BioWorld International Correspondent

LONDON - Privately held 14TM Ltd. agreed to a collaboration with the U.S. National Institute on Drug Abuse to design and synthesize compounds for treating drug abuse and dependency. No financial details were disclosed, but 14TM will have full rights to any products arising from the research.

The work will involve Cambridge-based 14TM in designing both allosteric and orthosteric ligands to a range of G protein-coupled receptor (GPCR) targets identified by Bethesda, Md.-based NIDA, which then will fund biological assays of compounds that are generated.

Robert Bywater, CEO, told BioWorld International, "NIDA has passed us half a dozen interesting targets and we are working on them already." 14TM specializes in the structure and function of GPCRs and has developed a number of technologies that can be used in structure-based drug design, including active and inactive receptor models, phylogenic tools for prediction of subtype specificity and bioinformatics tools.

Part of the aim behind setting up 14TM was to apply the technology in treating drug addiction. "Although it is known GPCR targets are useful in inhibiting drug addiction, there are not a lot of companies doing this work." Bywater said. "Most companies want to get rich quick so they are chasing GPCR targets in obesity and so on."

The collaboration particularly is interested in finding allosteric modulators as a route to fine-tuning the effects of any treatments. "In the case of opioid receptors, we could gradually block the effects of opiates over time, or in the case of dopamine receptors, activate one subtype, or deactivate another," Bywater said.

The institute, Bywater said, "knows where to put the brakes on: The ultimate aim is that there will be no high, enabling addicts to break the cycle of addiction."

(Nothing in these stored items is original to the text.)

-- ==== Sys2Proof/Machine/Fields.lean ====
section
/-! DEFINITION. The named bit fields of the registers, from the field maps of spec/: each is its register, the number
of its lowest bit and its width. The name is the register's name and the field's. -/

namespace Sys2Proof.Machine

/-- A field of a register: the register, its lowest bit, its width. -/
structure Fld where
  reg : RegId
  lo : Nat
  len : Nat
  deriving DecidableEq, Repr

GPCRs are an important class of targets for existing marketed drugs, but most of those bind to the orthosteric site that is targeted by the endogenous ligand. An increasing number of GPCRs have been shown to possess alternative or allosteric binding sites that are spatially and pharmacologically distinct from the orthosteric site.

Existing blockers of opioid receptors, such as Naxolone and Naltrexone, target the orthosteric site, preventing uptake of opiate drugs to initiate a high, but also inhibiting spontaneous opioid receptor activity by endogenous peptides such as endorphins.

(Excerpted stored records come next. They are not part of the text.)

-- ==== Sys2Proof/Machine/Tab.lean ====
section
/-! DEFINITION. Finite tables held as lists in one canonical form: keys strictly rising, no entry equal to what an
unlisted key reads as. The register file, the memories and the per-instance records are such tables, so that equal
contents are equal data. -/

namespace Sys2Proof.Machine

variable {κ α : Type} [DecidableEq κ] [DecidableEq α]

/-- The first entry under key `k`, if there is one. -/
def Tab.look (k : κ) : List (κ × α) → Option α
  | [] => none
  | (k', v) :: t => if k' = k then some v else Tab.look k t

/-- What key `k` holds: its entry, or `d` where none is listed. -/
def Tab.get (d : α) (k : κ) (t : List (κ × α)) : α := (Tab.look k t).getD d

/-- The table without any entry under key `k`. -/
def Tab.erase (k : κ) : List (κ × α) → List (κ × α)
  | [] => []
  | (k', v) :: t => if k' = k then Tab.erase k t else (k', v) :: Tab.erase k t

/-- The table with an entry for `k` placed before the first greater key. -/
def Tab.ins (lt : κ → κ → Bool) (k : κ) (v : α) : List (κ × α) → List (κ × α)
  | [] => [(k, v)]
  | (k', v') :: t => if lt k k' then (k, v) :: (k', v') :: t else (k', v') :: Tab.ins lt k v t

/-- The table with `k` holding `v`; writing what an unlisted key reads as removes the entry. -/
def Tab.set (lt : κ → κ → Bool) (d : α) (k : κ) (v : α) (t : List (κ × α)) : List (κ × α) :=
  if v = d then Tab.erase k t else Tab.ins lt k v (Tab.erase k t)

/-- Every key of the list is above `k`. -/
def Tab.above (lt : κ → κ → Bool) (k : κ) (t : List (κ × α)) : Bool := t.all fun e => lt k e.1

/-- The canonical form: keys strictly rising, and no entry equal to what its unlisted key reads as. -/
def Tab.wf (lt : κ → κ → Bool) (d : κ → α) : List (κ × α) → Bool
  | [] => true
  | (k, v) :: t => Tab.above lt k t && decide (v ≠ d k) && Tab.wf lt d t

/-- The order of tables keyed by a number. -/
def natLt (a b : Nat) : Bool := decide (a < b)

/-- A table keyed by an instance number: the records of the carriers, subcarriers, flows and so on. -/
abbrev NTab (α : Type) := List (Nat × α)

/-- Record `k` of a numbered table whose unlisted records are `d`. DESIGN CHOICE, unsafe (log 7). -/
def NTab.get (d : α) (t : NTab α) (k : Nat) : α := Tab.get d k t

/-- The numbered table with record `k` replaced. -/
def NTab.set (d : α) (t : NTab α) (k : Nat) (v : α) : NTab α := Tab.set natLt d k v t

/-- The numbered table with record `k` changed by `f`. -/
def NTab.mod (d : α) (t : NTab α) (k : Nat) (f : α → α) : NTab α := NTab.set d t k (f (NTab.get d t k))

/-- The numbered table with every listed record changed by `f`; a record that becomes what an unlisted one reads as
goes. -/
def NTab.mapAll (d : α) (t : NTab α) (f : α → α) : NTab α :=
  (List.map (fun e => (e.1, f e.2)) t).filter fun e => decide (e.2 ≠ d)

end Sys2Proof.Machine
end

"People will only succeed in breaking addiction if they want to stop," Bywater said. "We want to get away from the heavy-duty approach to develop compounds that apply the brakes at the right point."

14TM will work with its partner Proteom Ltd., also of Cambridge. Proteom has in silico screening and ligand design systems that can be used to eliminate potential side effects and generate small, high-specificity chemical libraries.

"The deal we have with [the institute] is that they will do all the very expensive assay work, free of charge, and any resulting compounds will be owned by us," Bywater said. "I am convinced we can then find commercial partners, or we wouldn't be doing this."